Exercise details: Some lines of these records may hold the word "hyes"; state how many, using only the number.

Data for review:

+ + + + +

/-- Settles O45, by the kind of the frame, after its lane. -/
theorem otherPeerFramesHandled : Obligations.OtherPeerFramesHandled := by
  unfold Obligations.OtherPeerFramesHandled
  intro s f h
  have hinquiry (hl : f.lane ≠ s.station.lane) (hk : f.kind = .inquiry) :
      exec .peerInquiry s = .next (refresh (handlePeerInquiry f (s.freed f))) :=
    congrArg Host.Outcome.next (peerFrame_handled h hl hk)
  have hanswer (hl : f.lane ≠ s.station.lane) (hk : f.kind = .answer) :
      exec .peerAnswer s = .next (refresh (handlePeerAnswer f (s.freed f))) :=
    congrArg Host.Outcome.next (peerFrame_handled h hl hk)
  refine ⟨fun hl => ?_, fun hl hk => ?_, fun hl hk table found htouch => ?_, fun e hl hp => ⟨fun hk hf => ?_, fun hk hf => ?_⟩,
    fun hl hk a hmerge => ?_⟩
  · obtain ⟨hon, hr, htakes⟩ := h
    refine congrArg Host.Outcome.next ?_
    unfold duplicateLane
    rw [htakes]
    simp only [hon, hr, hl, Bool.and_self, if_true, beq_self_eq_true]
    rfl
  · refine congrArg Host.Outcome.next ((peerFrame_handled h hl hk).trans ?_)
    simp only [handlePeerGreeting, readRole, beq_iff_eq]
    rfl
  · have hr : ((s.freed f).setTally { s.tally with table := table }).station.state.receives = true := h.2.1
    have hhandled := handlePeerInquiry_touched (s := s.freed f) (f := f) htouch
    dsimp only
    rw [hinquiry hl hk, hhandled]
    refine ⟨fun e he => ?_, fun hnone => ?_, fun hno => ?_, fun hyes hroom => ?_, fun hyes hfull => ?_⟩
    · rcases touchEntry_cases htouch with ⟨e', he', -, heq⟩ | ⟨hnone, -⟩
      · obtain rfl : e = e' := Option.some.inj (he.symm.trans he')
        obtain ⟨rfl, rfl⟩ := Prod.mk.inj heq
        exact ⟨putFirst_of_key (key_of_findEntry he), rfl⟩
      · rw [hnone] at he
        cases he
    · rcases touchEntry_cases htouch with ⟨e', he', -, -⟩ | ⟨-, heq⟩
      · rw [hnone] at he'
        cases he'
      · exact Prod.mk.inj heq
    · exact congrArg (Host.Outcome.next ∘ refresh) (scheduleAnswer_none hr hno)
    · exact congrArg (Host.Outcome.next ∘ refresh) (scheduleAnswer_room hr hyes hroom)
    · exact congrArg (Host.Outcome.next ∘ refresh) (scheduleAnswer_full hr hyes hfull)
  · rw [hinquiry hl hk]
    exact congrArg (Host.Outcome.next ∘ refresh) (handlePeerInquiry_error (s := s.freed f) (touchEntry_spoilt hf hp))
  · rw [hanswer hl hk]
    exact congrArg (Host.Outcome.next ∘ refresh) (handlePeerAnswer_error (s := s.freed f) (mergeAnswer_spoilt hf hp))
  · have hhandled := handlePeerAnswer_merged (s := s.freed f) (f := f) hmerge
    have hwithdrawn (p : Answer) := p.suppressedBy_iff (readAnswer f.payload) (findEntry a.table (readAnswer f.payload).key)
    dsimp only
    rw [hanswer hl hk, hhandled, removeAnswers_eq]
    refine ⟨_, rfl, rfl, ?_, fun p => ?_, rfl, fun e => ?_⟩
    · simp only [scanApplied_inquiry]
      rfl
    · rw [← hwithdrawn]
      simp only [scanApplied_inquiry, List.mem_filter, Bool.not_eq_true', Bool.not_eq_true]
      rfl
    · simp only [scanApplied_inquiry, List.mem_filter, ← hwithdrawn, Bool.not_eq_true', List.any_eq_false,
        Bool.and_eq_true, beq_iff_eq, not_and]
      rfl
end

section
/-! Proofs about own frames in line order. -/

namespace Sys2Proof.Machine

variable {s : State} {f : StoredFrame}

/-- An own frame of a command's kind is handled, its store free. -/
theorem ownFrame_handled {kind : FrameKind} {handle : StoredFrame → State → State} (h : Takes true f s)
    (hk : f.kind = kind) : handleFrame true kind handle s = refresh (handle f (s.freed f)) :=
  handleFrame_taken h hk (.inl rfl)

/-! ## The own CLAIM (R12, R40, R47) -/

theorem handleOwnClaim_error {k : TitleKey}
    (h : applyClaim s.rules s.tally.table f.lane (readClaim f.payload) = .error k) : handleOwnClaim f s = memoryFault k s := by
  unfold handleOwnClaim
  dsimp only
  rw [h]

theorem handleOwnClaim_applied {a : Applied}
    (h : applyClaim s.rules s.tally.table f.lane (readClaim f.payload) = .ok a) :
    handleOwnClaim f s = assignOrdinal (readClaim f.payload).seq ((a.counts.map Prod.snd).getD 0)
      (scanApplied (readClaim f.payload).key f.lane true a.counts (s.setTally { s.tally with table := a.table })) := by
  unfold handleOwnClaim
  dsimp only
  rw [h]

theorem assignOrdinal_none {seq : Byte} (h : ∀ it ∈ s.arrival.items, ¬ (it.stage ≠ .decided ∧ it.claimSeq = some seq)) (n : Nat) :
    assignOrdinal seq n s = s := by
  have hnone : (s.arrival.items.find? fun it => it.undecided && it.claimSeq == some seq) = none :=
    List.find?_eq_none.2 fun it hit => by simpa [Item.undecided] using h it hit
  rw [assignOrdinal, hnone]

/-- The result of an own CLAIM at the item it serves: the settle timer runs, or a deadline at 0 decides it. -/
theorem assignOrdinal_served {seq : Byte} {before behind : List Item} {it : Item}
    (hitems : s.arrival.items = before ++ it :: behind)
    (hothers : ∀ x ∈ before ++ behind, x.tag ≠ it.tag ∧ ¬ (x.stage ≠ .decided ∧ x.claimSeq = some seq))
    (hit : it.stage ≠ .decided ∧ it.claimSeq = some seq) (n : Nat) :
    assignOrdinal seq n s =
      if 0 < it.deadline then
        { s with arrival := { s.arrival with items := before ++
          { it with ordinal := some n, stage := .settling, settle := some (s.rules.settleWindow * 24000) } :: behind } }
      else decideItem it.tag .hold .deadline
        { s with arrival := { s.arrival with items := before ++ { it with ordinal := some n } :: behind } } := by
  have hfind : (s.arrival.items.find? fun it => it.undecided && it.claimSeq == some seq) = some it := by
    rw [hitems]
    refine find?_append_of_not (by simp [Item.undecided, hit]) fun y hy => ?_
    simpa [Item.undecided] using (hothers y (List.mem_append_left _ hy)).2
  have htags : ∀ x ∈ before ++ behind, x.tag ≠ it.tag := fun x hx => (hothers x hx).1
  have hcounted := changeItem_of_append hitems htags fun x => { x with ordinal := some n }
  rw [assignOrdinal, hfind]
  dsimp only
  rw [hcounted]
  split
  · exact changeItem_of_append (it := { it with ordinal := some n }) rfl htags _
  · rfl

/-! ## The own CORRECTION and the own ANSWER (R72, R98) -/

theorem handleOwnCorrection_error {k : TitleKey}
    (h : applyCorrection s.rules s.tally.table (readCorrection f.payload) = .error k) :
    handleOwnCorrection f s = memoryFault k s := by
  unfold handleOwnCorrection
  dsimp only
  rw [h]

theorem handleOwnCorrection_applied {a : Applied}
    (h : applyCorrection s.rules s.tally.table (readCorrection f.payload) = .ok a) :
    handleOwnCorrection f s =
      let c := readCorrection f.payload
      let scanned := scanApplied c.key f.lane false a.counts (s.setTally { s.tally with table := a.table })
      { scanned with claim := { s.claim with corrections := s.claim.corrections.filter fun p => !p.sentAs c } } := by
  unfold handleOwnCorrection
  dsimp only
  rw [h]
  dsimp only
  rw [scanApplied_claim]
  rfl

theorem Correction.sentAs_eq (p : Correction) (c : CorrectionFields) : p.sentAs c =
    decide (p.claimLane.toNat = c.claimLane.toNat ∧ p.claimSeq = c.claimSeq ∧ p.stage = .sending ∧ p.drawn = some c.seq) := by
  rw [Bool.eq_iff_iff]
  simp only [Correction.sentAs, Correction.names, namesLane, Bool.and_eq_true, beq_iff_eq, decide_eq_true_eq, and_assoc,
    eq_comm (a := c.claimLane.toNat)]

theorem handleOwnAnswer_error {k : TitleKey} (h : mergeAnswer s.tally.table (readAnswer f.payload) = .error k) :
    handleOwnAnswer f s = memoryFault k s := by
  unfold handleOwnAnswer
  dsimp only
  rw [h]

theorem handleOwnAnswer_merged {a : Applied} (h : mergeAnswer s.tally.table (readAnswer f.payload) = .ok a) :
    handleOwnAnswer f s =
      let x := readAnswer f.payload
      let scanned := scanApplied x.key f.lane false a.counts (s.setTally { s.tally with table := a.table })
      { scanned with inquiry := { s.inquiry with answers := s.inquiry.answers.filter fun p => !p.sentAs x } } := by
  unfold handleOwnAnswer
  dsimp only
  rw [h]
  dsimp only
  rw [scanApplied_inquiry]
  rfl

theorem Answer.sentAs_eq (p : Answer) (x : AnswerFields) : p.sentAs x =
    decide (p.inquirer.toNat = x.inquirer.toNat ∧ p.key = x.key ∧ p.stage = .sending) := by
  rw [Bool.eq_iff_iff]
  simp only [Answer.sentAs, namesLane, Bool.and_eq_true, beq_iff_eq, decide_eq_true_eq, and_assoc,
    eq_comm (a := x.inquirer.toNat)]

/-! ## The own GREETING (R66, R77) -/

/-- Entries placed one after another, each behind all others of its kind (R139). -/
theorem foldl_placeLast_eq (l : List Correction) : ∀ a : LineAccess, l.foldl (fun a c => a.placeLast c.owner) a =
    { a with
      queue := a.queue ++ l.mapIdx fun i c => { owner := c.owner, place := a.placements + i }
      placements := a.placements + l.length } := by
  induction l with
  | nil =>
    intro a
    simp
  | cons c l ih =>
    intro a
    rw [List.foldl_cons, ih]
    simp [LineAccess.placeLast, LineAccess.placeEntry, List.mapIdx_cons, Nat.add_assoc, Nat.add_comm 1]

theorem releaseHeld_eq (s : State) : releaseHeld s = { s with
    claim := { s.claim with
      corrections := s.claim.corrections.map fun c => if c.stage = .held then { c with stage := .queued } else c }
    access := { s.access with
      queue := s.access.queue ++ (s.claim.corrections.filter fun c => c.stage = .held).mapIdx fun i c =>
        { owner := c.owner, place := s.access.placements + i }
      placements := s.access.placements + (s.claim.corrections.filter fun c => c.stage = .held).length } } := by
  simp only [releaseHeld, foldl_placeLast_eq, Bool.beq_eq_decide_eq, decide_eq_true_eq]
  rfl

+ + + + +

Response to the task: 3